Taxpayers are footing the bill for private healthcare to the tune of millions of dollars a year.
A recently published study, in the international journal Health Policy, showed patients who needed public hospital care after private inpatient treatment cost $11.5 million in the 2013/14 year.
The study is the first of its kind for New Zealand, as previously data on the private sector was not available.
Lead author Erin Penno said the study rubbished the presumption privately funded healthcare came at no cost to taxpayers.
“There has been an argument used by the private sector that it takes the burden off the public sector and, I think, people holding private insurance think that as well … but the research does show that’s not necessarily the case and there is a risk that if we increase the use of the private sector that there is potentially a flow-on effect to the public system and there’s a risk that could end up crowding out those that are less able to afford insurance.”
Just over a third of New Zealanders hold private health insurance, but Dr Penno said that proportion was growing and it was disproportionately held by those who were better off.
“They tend to be non-Māori, non-Pacific and in less deprived groups,” she said.
“There is a risk that it [growth of the private sector] would end up disadvantaging those who don’t traditionally hold insurance.
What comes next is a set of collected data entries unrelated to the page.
-- ==== Sys2Proof/Tests/Slice0.lean ====
section
/-! SUPPORT. The model's own tests: well-formedness, decoding, one step of each instruction, and for every obligation with
hypotheses a state that meets them. Expected results are the vectors of spec/95_test_vectors.md and the examples of the rules named
beside each test. -/

namespace Sys2Proof.Tests

open Sys2Proof Sys2Proof.Machine

/-! ## Helpers -/

/-- The reset state with tracing off, the bytes `bs` at 0x7C00. -/
def prog (bs : List Byte) : State := { State.reset with quiet := true }.withBytesAtEip bs

/-- The same with the bytes at another address. -/
def progAt (a : Word) (bs : List Byte) : State := { State.reset with quiet := true, eip := a }.withBytesAtEip bs

/-- A word in memory. -/
def withWord (s : State) (a : Nat) (v : Word) : State := s.setMemory (s.memory.setWord a v)

/-- A field of the state after an outcome, when it is a next state. -/
def after {α : Type} (o : Host.Outcome State Fault Refusal) (f : State → α) : Option α :=
  match o with
  | .next t => some (f t)
  | _ => none

/-- The outcome is a next state. -/
def completes (o : Host.Outcome State Fault Refusal) : Bool := (after o (fun _ => ())).isSome

theorem next_of_completes {o : Host.Outcome State Fault Refusal} (h : completes o = true) : ∃ t, o = .next t := by
  cases o with
  | next t => exact ⟨t, rfl⟩
  | fault f => cases h
  | refused r => cases h

/-- A property of the state after an outcome. -/
theorem next_with {α : Type} {o : Host.Outcome State Fault Refusal} {f : State → α} {v : α} (h : after o f = some v) :
    ∃ t, o = .next t ∧ f t = v := by
  cases o with
  | next t => exact ⟨t, rfl, by simpa [after] using h⟩
  | fault f => cases h
  | refused r => cases h

/-- What a halting step shows: the reason, EIP, ESP, the flags and the memory. -/
def haltView (t : State) : RunState × Word × Word × BitVec 16 × Memory := (t.runState, t.eip, t.reg .esp, t.eflags, t.memory)

/-- The same of the state before, with the reason the step is to report. -/
def haltOf (s : State) (r : HaltReason) : Option (RunState × Word × Word × BitVec 16 × Memory) :=
  some (.halted r, s.eip, s.reg .esp, s.eflags, s.memory)

/-! ## Well-formedness (R84, R85): an ill-formed term for each check -/

theorem test_illformed_base_esp : (Instr.addRm32R32 (.mem (.base .esp)) .eax).wellFormed = false := by decide

theorem test_illformed_base_ebp : (Instr.incRm32 (.mem (.base .ebp))).wellFormed = false := by decide

theorem test_illformed_disp8_esp : (Instr.movRm8R8 (.mem (.baseDisp8 .esp 4#8)) .al).wellFormed = false := by decide

theorem test_illformed_disp32_esp : (Instr.movR32Rm32 .eax (.mem (.baseDisp32 .esp 4#32))).wellFormed = false := by decide

theorem test_wellformed_register_esp : (Instr.subRm32Imm8 (.reg .esp) 0x10#8).wellFormed = true := by decide

/-! ## Decoding: every constructor, by bytes written out from the spec (95_test_vectors.md V2 to V8, 44_control_flow.md R211 to
R222) -/

theorem test_decode_arith :
    decode [0x01, 0xC8] = .ok (.addRm32R32 (.reg .eax) .ecx, []) ∧
    decode [0x3B, 0xCA] = .ok (.cmpR32Rm32 .ecx (.reg .edx), []) ∧
    decode [0x3C, 0x71] = .ok (.cmpAlImm8 0x71#8, []) ∧
    decode [0x3D, 0x0A, 0x00, 0x00, 0x00] = .ok (.cmpEaxImm32 10#32, []) ∧
    decode [0x47] = .ok (.incR32 .edi, []) ∧
    decode [0x83, 0x45, 0xFC, 0x01] = .ok (.addRm32Imm8 (.mem (.baseDisp8 .ebp 0xFC#8)) 1#8, []) ∧
    decode [0x83, 0xEC, 0x10] = .ok (.subRm32Imm8 (.reg .esp) 0x10#8, []) ∧
    decode [0xFF, 0x05, 0x00, 0x80, 0x00, 0x00] = .ok (.incRm32 (.mem (.abs 0x8000#32)), []) := by decide
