/-- Requests that may complete next: none waits for an earlier one of its source to the same line. -/
def freeReqs (s : State) : List Nat :=
  (List.range s.mem.reqs.length).filter fun i =>
    let r := nth {} s.mem.reqs i
    !((s.mem.reqs.take i).any fun e => sameLine e r)

/-- An accepted request completes: which of those that may is a free value (R307, log entry 4). -/
def fabricMemDone (s : State) : State :=
  match freeReqs s with
  | [] => s
  | l =>
    let i := nth 0 l (Config.freeNat s.freeCtr % l.length)
    let r := nth {} s.mem.reqs i
    let s := takeFree s
    serveMem { s with mem := { s.mem with reqs := s.mem.reqs.eraseIdx i } } r

def execFabricMemDone (s : State) : Out := .next (fabricMemDone s)

end Sys2Proof.Machine
end

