/-- The counts of a round are complete: failing lanes move to spares or are retired, and the next round
is set up or full power restored (R55, R56). -/
def marginJudge (s : State) (l : Nat) (m : Margin) : State :=
  let s := if m.round = 1 then judgeSpares s l m else s
  let r := m.testing.foldl (judgeTest l m) (s, [], [])
  let s := forEach r.2.2 r.1 fun s x => retireLane (undoMove (undoMove s .tx x.1) .rx x.1) x.1 x.2 6 false
  let again := r.2.1.filter fun t => !(r.2.2.any fun x => x.1 == laneAt l (t / 2))
  let moves := ((link s l).margin.map (·.moves)).getD []
  if !again.isEmpty then
    modLink s l fun k => { k with margin := some { m with
      round := m.round + 1, phase := 4, testing := again, own := [], partner := [], moves := moves } }
  else if lanesIn s l 3 = 0 then
    let s := modLink s l fun k => { k with margin := none, cause := 6 }
    raiseEvent s 0x201 (partLink l) (l + at_ 16 6) 0
  else modLink s l fun k => { k with margin := some { m with
    phase := 5, windowAt := s.now, testing := [], moves := moves } }

/-- Every transmit test of the round has been reported by the partner. -/
def reportsIn (s : State) (l : Nat) (m : Margin) : Bool :=
  m.testing.all fun t => t % 2 == 1 ||
    tget 0 m.partner (marginKey (t / 2) (chanCode (laneKey s .tx (laneAt l (t / 2))))) != 0

/-- MARGIN_REPORT of a receive channel (R81). -/
def sendReport (s : State) (q ch round errors limit : Nat) (quick : Bool) : State :=
  sendOs s q osMARGIN_REPORT (mkBody [at_ 99 (linkLane q), at_ 97 ch, at_ 95 (round % 4), at_ 94 (b2n quick),
    at_ 93 (b2n (decide (errors ≤ limit))), at_ 69 (min 0xFFFFFF errors)])

/-- The idle spares of a lane's fibre take the colours at which they are tested: S0 C32, S1 C33 (R54). -/
def spareColours (s : State) (q : Nat) : State :=
  forEach [Dir.tx, Dir.rx] s fun s d => forEach (spareKeys (workKey s q)) s fun s k =>
    if (chan s d k).state = 5 then modChan s d k fun c => { c with colour := k % 256 % 34 } else s

/-- A test begins: round 1 takes every lane of the link that is in MARGIN for it, and the spares of their fibres. -/
def marginBegin (s : State) (l : Nat) : State :=
  let places := (List.range (lanesOf l).length).filter fun p =>
    (lane s (laneAt l p)).state == 3 && (lane s (laneAt l p)).needFull
  let s := forEach places s fun s p => spareColours s (laneAt l p)
  modLink s l fun k => { k with margin := some {
    startAt := s.now, testing := (places.map fun p => [2 * p, 2 * p + 1]).flatten } }

/-- Every lane of the link that is neither retired nor sprued nor UP waits in MARGIN, one for the full test. -/
def marginReady (s : State) (l : Nat) : Bool :=
  moduleReadyNow s && linkMayRise s l && decide (0 < lanesIn s l 3)
    && lanesIn s l 3 + lanesIn s l 4 + lanesIn s l 5 + lanesIn s l 7 == (lanesOf l).length
    && (lanesOf l).any fun q => (lane s q).state == 3 && (lane s q).needFull

/-- Both ends report all channels locked: the test starts at full power (R55). -/
def marginTestStart (l : Nat) (s : State) : State :=
  if (link s l).margin.isNone && marginReady s l then marginBegin s l else s

def execMarginTestStart (l : Nat) (s : State) : Out := .next (marginTestStart l s)

/-- A power step of the test: 3 dB down after 1 ms; at the end full power is back, what the passed lanes moved to is
journalled (R62), and the link comes up. -/
def marginPowerStep (l : Nat) (s : State) : State :=
  match (link s l).margin with
  | none => s
  | some m =>
    if m.phase = 0 then
      modLink (await s m.startAt msT) l fun k => { k with margin := some { m with phase := 1 } }
    else if m.phase = 5 then
      let s := modLink (await s m.windowAt msT) l fun k => { k with margin := none }
      let passed := (lanesOf l).filter fun q => (lane s q).state == 3 && (lane s q).needFull
      let s := forEach (m.moves.filter fun mv => passed.contains (mv.1 / 2)) s journalMove
      noteHealth (lanesToUp s l passed)
    else s

def execMarginPowerStep (l : Nat) (s : State) : Out := .next (marginPowerStep l s)

/-- A count window opens: 2 ms after the start, and 13 ms later for each further round (R55). -/
def marginWindowOpen (l : Nat) (s : State) : State :=
  match (link s l).margin with
  | none => s
  | some m =>
    if m.phase = 1 ∨ m.phase = 4 then
      let s := await s m.startAt ((2 + 13 * (m.round - 1)) * msT)
      modLink s l fun k => { k with margin := some { m with phase := 2, windowAt := s.now } }
    else s

def execMarginWindowOpen (l : Nat) (s : State) : Out := .next (marginWindowOpen l s)

/-- The 10 ms window closes: own counts are reported to the partner, and the round is judged once the
partner's counts are in (R53, R55, R56). -/
def marginWindowClose (l : Nat) (counts : Tab (Nat × Nat)) (s : State) : State :=
  match (link s l).margin with
  | none => s
  | some m =>
    if m.phase = 2 then
      let s := await s m.windowAt (10 * msT)
      let m := { m with phase := 3, own := addCounts m.own counts }
      let s := modLink s l fun k => { k with margin := some m }
      let count (t c : Nat) : Nat := errorsOf (tget 0 m.own (marginKey (t / 2) c))
      let s := forEach m.testing s fun s t =>
        if t % 2 = 0 then s
        else
          let q := laneAt l (t / 2)
          let code := chanCode (laneKey s .rx q)
          let s := sendReport s q code m.round (count t code) 255000 false
          if m.round ≠ 1 then s
          else forEach ([1, 2].filter fun c => c != code) s fun s c => sendReport s q c 1 (count t c) 255000 false
      noteHealth (if reportsIn s l m then marginJudge s l m else s)
    else s

def execMarginWindowClose (l : Nat) (counts : Tab (Nat × Nat)) (s : State) : Out := .next (marginWindowClose l counts s)

/-- No report within 100 ms: MARGIN_TIMEOUT, and a retry 1 s later (R56). -/
def marginReportWaitExpiry (l : Nat) (s : State) : State :=
  match (link s l).margin with
  | none => s
  | some m =>
    if m.phase = 3 then
      let s := await s m.startAt (100 * msT)
      let s := modLink s l fun k => { k with margin := none, retryAt := some s.now, cause := 6 }
      raiseEvent (refreshLink s l 6 false) 0x109 (partLink l) l 0
    else s

def execMarginReportWaitExpiry (l : Nat) (s : State) : Out := .next (marginReportWaitExpiry l s)

/-- The test is retried 1 s after a timeout (R56), on a link that may leave the down state (R19, R20). -/
def marginRetry (l : Nat) (s : State) : State :=
  let t := modLink (awaitOpt s (link s l).retryAt secT) l fun k => { k with retryAt := none }
  if (link s l).retryAt.isSome && (link s l).margin.isNone && marginReady t l then
    marginBegin (refreshLink t l 0 false) l
  else s

def execMarginRetry (l : Nat) (s : State) : Out := .next (marginRetry l s)

/-! ### The quick check: R57, R88 -/

def quickCount (x : Lane) (code : Nat) : Nat := errorsOf (tget 0 x.quickErr code)

/-- The window of a quick check opens on a lane in MARGIN. -/
def quickBegin (s : State) (q : Nat) : State :=
  modLane s q fun x => { x with
    quickAt := some s.now, quickOwn := none, quickPartner := none, quickErr := [], quickSpare := false }

def quickPassed (x : Lane) : Bool :=
  x.state == 3 && x.quickAt.isSome && x.quickOwn == some true && x.quickPartner == some true

/-- Lanes that passed the quick check go UP, on a link that is down once no other lane of it is still in its
check (R57, R88). -/
def quickRaise (s : State) (l : Nat) : State :=
  let busy := (lanesOf l).any fun q =>
    let x := lane s q
    x.state == 3 && x.quickAt.isSome && !x.quickSpare && !quickPassed x
  if busy && !linkUpState (link s l).state then s
  else lanesToUp s l ((lanesOf l).filter fun q => quickPassed (lane s q))

/-- Judge the quick check once both ends' results are known: UP, or the spares of the fibre are tested too. -/
def quickJudge (s : State) (q : Nat) : State :=
  match (lane s q).quickOwn, (lane s q).quickPartner with
  | some a, some b =>
    let s := if a && b then s
      else modLane (spareColours s q) q fun x => { x with quickAt := some s.now, quickErr := [], quickSpare := true }
    quickRaise s (linkOf q)
  | _, _ => s

/-- The spares of the fibre have been tested: a failing transmit channel moves to a spare, a failing receive channel
waits for the partner to ask, and the check is made again; without a spare the lane locks anew (R53, R57, R88). -/
def quickSpareJudge (s : State) (q : Nat) : State :=
  let x := lane s q
  let w := workKey s q
  let s := forEach (spareKeys w) s fun s k =>
    let code := chanCode k
    if code = chanCode (laneKey s .rx q) then s
    else
      markSpare (sendReport s q code 0 (quickCount x code) 25500 true) .rx k (decide (quickCount x code ≤ 25500))
  let sp := if x.quickPartner = some false then freeSpare s .tx w else none
  let s := match sp with
    | some k => moveToSpare s q k
    | none => s
  if sp.isSome || (x.quickOwn == some false && (freeSpare s .rx w).isSome) then quickBegin s q
  else refreshLink (laneToDown s q 1) (linkOf q) 6 true

/-- The 1 ms window of the quick check closes (R57, R88). -/
def quickCheckWindowClose (q : Nat) (counts : Tab (Nat × Nat)) (s : State) : State :=
  let s := modLane s q fun x => { x with quickErr := if x.quickAt.isSome then addCounts x.quickErr counts else x.quickErr }
  let x := lane s q
  if x.state == 3 && x.quickAt.isSome && x.quickSpare then
    noteHealth (quickSpareJudge (awaitOpt s x.quickAt msT) q)
  else if x.state == 3 && x.quickAt.isSome && x.quickOwn.isNone then
    let s := awaitOpt s x.quickAt msT
    let code := chanCode (laneKey s .rx q)
    let errors := quickCount x code
    let s := sendReport s q code 0 errors 25500 true
    quickJudge (modLane s q fun l => { l with quickOwn := some (decide (errors ≤ 25500)) }) q
  else s

def execQuickCheckWindowClose (q : Nat) (counts : Tab (Nat × Nat)) (s : State) : Out :=
  .next (quickCheckWindowClose q counts s)

/-- The errors of a block on a channel of a lane in MARGIN, while a window is open (R52, R86). -/
def countMargin (s : State) (q ch bits undecoded : Nat) : State :=
  let l := linkOf q
  let x := lane s q
  if x.state ≠ 3 then s
  else if x.quickAt.isSome then
    modLane s q fun x => { x with quickErr := tmod 0 x.quickErr ch fun c => addErrors c bits undecoded }
  else modLink s l fun k => { k with margin := k.margin.map fun m =>
    if m.phase = 2 then
      { m with own := tmod 0 m.own (marginKey (linkLane q) ch) fun c => addErrors c bits undecoded }
    else m }

/-- The partner's counts of a channel (R53). -/
def marginReport (q : Nat) (b : BitVec 104) (s : State) : State :=
  if (lane s q).state != 3 then osIllegal s q
  else if bf b 94 94 = 1 then
    let code := bf b 98 97
    let k := laneKey s .tx q
    if code = chanCode k then quickJudge (modLane s q fun l => { l with quickPartner := some (bf b 93 93 == 1) }) q
    else
      forEach ((spareKeys k).filter fun x => chanCode x == code) s fun s x => markSpare s .tx x (bf b 93 93 == 1)
  else
    let l := linkOf q
    match (link s l).margin with
    | none => s
    | some m =>
      if bf b 96 95 ≠ m.round then s
      else
        let v := bf b 92 69 + at_ 24 (bf b 93 93) + at_ 25 1
        let m := { m with partner := tset 0 m.partner (marginKey (bf b 103 99) (bf b 98 97)) v }
        let s := modLink s l fun k => { k with margin := some m }
        if m.phase = 3 && reportsIn s l m then noteHealth (marginJudge s l m) else s

def execMarginReportReceive (q : Nat) (b : BitVec 104) (s : State) : Out := .next (marginReport q b s)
“There is an equity argument there that if you were to increase the private sector provision that it could be to the detriment of those who are worst off in our system already.”
About 2 percent of private inpatients were subsequently admitted to a public hospital, Dr Penno said.
“That’s the equivalent of 1800 patients moving from the private to the public health care system,” she said.
“Given the billions of dollars spent on health care in New Zealand annually, $11.5 million could be interpreted as having a minimal impact, but to put that into perspective it’s the equivalent to the average total annual costs of health care for a small town in New Zealand, or it would fund 760 hip replacements.”
Health care in New Zealand is publicly funded and provided, and available privately for those who have health insurance or can pay for it themselves. According to the health and disability system review, about 5 percent of health spending in New Zealand came from private health insurance and about 14 percent from out of pocket.
“We might expect the cost of private hospital care be borne entirely privately, but our study suggests that is not always the case. Millions of dollars of public money is being spent on providing acute follow-up care for patients who have received care privately,” Dr Penno said.
“While we should provide health care to those who need it, our study highlights that the financial boundaries between the private and public health sectors are blurred. Our findings also suggest there is a risk that increasing use of the private sector may put more pressure on stretched public hospitals, crowding out those less able to afford private care and, in effect, increasing existing inequities in access and outcomes of care.”
The most common reason for patients seeking public health care after a private healthcare treatment was after elective procedures such as hip or knee replacements, for haemorrhage, infection, and disorders of the circulatory and digestive system.
It was important to acknowledge some readmissions were unavoidable, but international evidence suggested up to a third were preventable, Dr Penno said.